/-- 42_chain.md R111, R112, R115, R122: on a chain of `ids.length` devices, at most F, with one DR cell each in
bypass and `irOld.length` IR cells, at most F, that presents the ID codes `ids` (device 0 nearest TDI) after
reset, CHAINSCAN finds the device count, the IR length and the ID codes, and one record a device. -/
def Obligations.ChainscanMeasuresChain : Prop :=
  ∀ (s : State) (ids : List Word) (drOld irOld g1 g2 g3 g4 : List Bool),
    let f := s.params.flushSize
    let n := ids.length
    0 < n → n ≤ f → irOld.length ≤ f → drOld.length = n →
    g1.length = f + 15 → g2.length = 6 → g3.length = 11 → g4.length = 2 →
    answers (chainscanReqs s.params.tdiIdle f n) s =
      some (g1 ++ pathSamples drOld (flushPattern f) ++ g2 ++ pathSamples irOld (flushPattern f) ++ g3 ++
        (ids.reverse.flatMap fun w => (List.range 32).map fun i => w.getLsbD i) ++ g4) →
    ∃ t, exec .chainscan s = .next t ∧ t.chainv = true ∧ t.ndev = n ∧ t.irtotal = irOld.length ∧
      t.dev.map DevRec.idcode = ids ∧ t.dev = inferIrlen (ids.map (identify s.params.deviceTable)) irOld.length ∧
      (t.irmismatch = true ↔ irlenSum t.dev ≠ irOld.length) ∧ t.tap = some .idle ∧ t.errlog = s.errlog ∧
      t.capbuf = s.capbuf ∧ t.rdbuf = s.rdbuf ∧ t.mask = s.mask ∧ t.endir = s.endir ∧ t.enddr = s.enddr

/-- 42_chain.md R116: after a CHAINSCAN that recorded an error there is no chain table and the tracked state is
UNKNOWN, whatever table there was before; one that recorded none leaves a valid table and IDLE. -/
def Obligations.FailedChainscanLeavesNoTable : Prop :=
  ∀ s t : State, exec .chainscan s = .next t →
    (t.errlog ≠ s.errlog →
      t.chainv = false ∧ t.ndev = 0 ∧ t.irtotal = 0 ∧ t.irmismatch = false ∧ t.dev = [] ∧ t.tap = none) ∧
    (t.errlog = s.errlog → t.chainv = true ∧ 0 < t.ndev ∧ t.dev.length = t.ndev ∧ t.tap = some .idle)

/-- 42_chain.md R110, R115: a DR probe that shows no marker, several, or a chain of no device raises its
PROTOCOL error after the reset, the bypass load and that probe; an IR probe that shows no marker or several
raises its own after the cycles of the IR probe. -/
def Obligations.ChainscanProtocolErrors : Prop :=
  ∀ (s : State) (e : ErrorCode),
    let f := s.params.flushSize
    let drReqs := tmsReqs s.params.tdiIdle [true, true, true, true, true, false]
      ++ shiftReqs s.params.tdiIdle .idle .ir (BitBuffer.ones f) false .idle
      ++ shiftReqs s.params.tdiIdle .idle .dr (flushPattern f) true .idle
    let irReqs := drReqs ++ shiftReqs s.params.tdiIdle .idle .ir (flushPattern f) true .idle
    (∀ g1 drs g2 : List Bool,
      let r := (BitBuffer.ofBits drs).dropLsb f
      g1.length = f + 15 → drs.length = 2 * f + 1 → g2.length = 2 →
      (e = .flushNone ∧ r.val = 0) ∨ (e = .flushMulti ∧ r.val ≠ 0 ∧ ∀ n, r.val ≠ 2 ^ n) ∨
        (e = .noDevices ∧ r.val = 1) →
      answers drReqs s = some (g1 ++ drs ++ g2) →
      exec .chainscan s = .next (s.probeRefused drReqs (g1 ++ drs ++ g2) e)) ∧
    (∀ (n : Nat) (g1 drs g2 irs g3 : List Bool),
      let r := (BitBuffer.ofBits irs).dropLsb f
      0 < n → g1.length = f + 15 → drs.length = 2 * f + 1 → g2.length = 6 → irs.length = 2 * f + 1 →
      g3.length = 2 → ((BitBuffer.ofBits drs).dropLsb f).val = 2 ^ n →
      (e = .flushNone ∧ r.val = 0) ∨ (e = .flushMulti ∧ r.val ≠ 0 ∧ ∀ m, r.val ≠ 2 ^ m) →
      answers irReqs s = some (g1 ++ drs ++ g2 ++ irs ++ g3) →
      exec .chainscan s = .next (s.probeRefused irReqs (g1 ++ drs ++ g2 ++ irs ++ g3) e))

^^^^^^^^

- **Task brief**
From the opening line of the data above through the line holding "nearest TDI) after", give every line again exactly as it stands.

- **Solved exercise**
/-- 42_chain.md R111, R112, R115, R122: on a chain of `ids.length` devices, at most F, with one DR cell each in
bypass and `irOld.length` IR cells, at most F, that presents the ID codes `ids` (device 0 nearest TDI) after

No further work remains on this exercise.